The ‘Notes,’ are a compilation of Madison’s minutes of the daily proceedings of the constitutional convention in Philadelphia during the scorching summer months of 1787.  It was published posthumously some 50 years after the convention.  Revised and amended by Madison over the 50 years before publication, one must approach the ‘Notes’ cautiously.  Nonetheless, they are a remarkable account of the discourse and debates that resulted in our Constitution.  Madison’s summaries of the day-to-day debates, however flawed, provided unique insights into the worldview of the delegates that created our government and fundamental laws of the land. 

Our Constitution was radical and captured the spirit and ideas of over 300 years of renaissance and enlightenment thinking, enshrining into a written constitution the primacy of the people as sovereign:  We the people.  Nonetheless, our new Constitution was far from perfect.  In fact, it was deeply flawed because those at the convention convinced themselves that slavery was on its way to extinction, that it would diffuse and extinguish itself soon.  Instead, they ended up sacrificing generations of captive African Americans to slavery for the sake of white national unity.  As it turned out, they only deferred our country’s reckoning with slavery until 1861.  It would take a ‘second’ founding after a Civil War to amend the Constitution to reflect the original premise of the Declaration of Independence, the bit about equality. 

Our founding thinkers did not invent democracy, republics, or even the concept of separation of powers.  The ideas that animated their debates go back to Greece and Rome,16th century Republics such as Florence, Renaissance writers such as Machiavelli, and later enlightenment thinkers such as Montesquieu, Hume, and Rousseau.  If anything, our founders took their history seriously.  They believed in the ancient notion of virtuous leaders and feared the mob, that is the tyranny of the majority.  
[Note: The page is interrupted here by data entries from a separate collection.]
/-- Settles O27: the mask forms by their one shared operation, `MPOPC` and `MFIRST` by the scalar result of a vector word, `MFIRST` by
whether a bit below VL is set. -/
theorem maskForms : Obligations.MaskForms := by
  intro s md ma mb d hvelem
  refine ⟨fun i x hmem => ?_, ?_, ?_⟩
  · simp only [List.mem_cons, Prod.mk.injEq, List.not_mem_nil, or_false] at hmem
    rcases hmem with ⟨rfl, rfl⟩ | ⟨rfl, rfl⟩ | ⟨rfl, rfl⟩ | ⟨rfl, rfl⟩
    · rw [exec_mand]; exact vmask_done hvelem _ md _
    · rw [exec_mor]; exact vmask_done hvelem _ md _
    · rw [exec_mxor]; exact vmask_done hvelem _ md _
    · rw [exec_mnot]; exact vmask_done hvelem _ md _
  · rw [exec_mpopc]; exact vscalar_done hvelem _ d _
  · cases hfind : (List.range s.me.vl).find? fun j => (s.me.mget ma).getLsbD j with
    | none =>
      have hclear : ∀ j, j < s.me.vl → (s.me.mget ma).getLsbD j = false := by simpa using hfind
      rw [exec_mfirst_of_none d hfind]
      obtain ⟨t, hrun, honly, hon, hsame, hd⟩ := vscalar_done hvelem (.mfirst d ma) d (BitVec.allOnes 64)
      refine ⟨t, _, hrun, honly, hon, hsame, hd, fun _ => rfl, fun j hj hset _ => ?_⟩
      exact absurd hset (by simp [hclear j hj])
    | some k =>
      obtain ⟨hset, hk, hlow⟩ := List.find?_range_eq_some.1 hfind
      rw [exec_mfirst_of_some d hfind]
      obtain ⟨t, hrun, honly, hon, hsame, hd⟩ := vscalar_done hvelem (.mfirst d ma) d (BitVec.ofNat 64 k)
      refine ⟨t, _, hrun, honly, hon, hsame, hd, fun hclear => ?_, fun j hj hj' hfirst => ?_⟩
      · exact absurd hset (by simp [hclear k (List.mem_range.1 hk)])
      · have hjk : ¬j < k := fun h => by simpa [hj'] using hlow j h
        have hkj : ¬k < j := fun h => by simp [hfirst k h] at hset
        rw [show j = k by omega]

end Sys2Proof.Proofs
The result a novel invention of a republic with two sovereigns – sovereign states within a sovereign federal union – and a hybrid government mix of the one, the few, the many (President, Senate, House of Representatives).   The key ingredient: built in checks and balances.  In short, compromise.  A word now considered a pejorative by right wing conservatives.  

They codified their fears into hard checks and balances into our founding document.  Co-equal branches of government, designed to check one another out of jealousy for one’s own power.  That is the foundation, the spine, the bedrock, whatever metaphor you want to use, of our Constitution.  Without checks and balances it collapses like a dying star.  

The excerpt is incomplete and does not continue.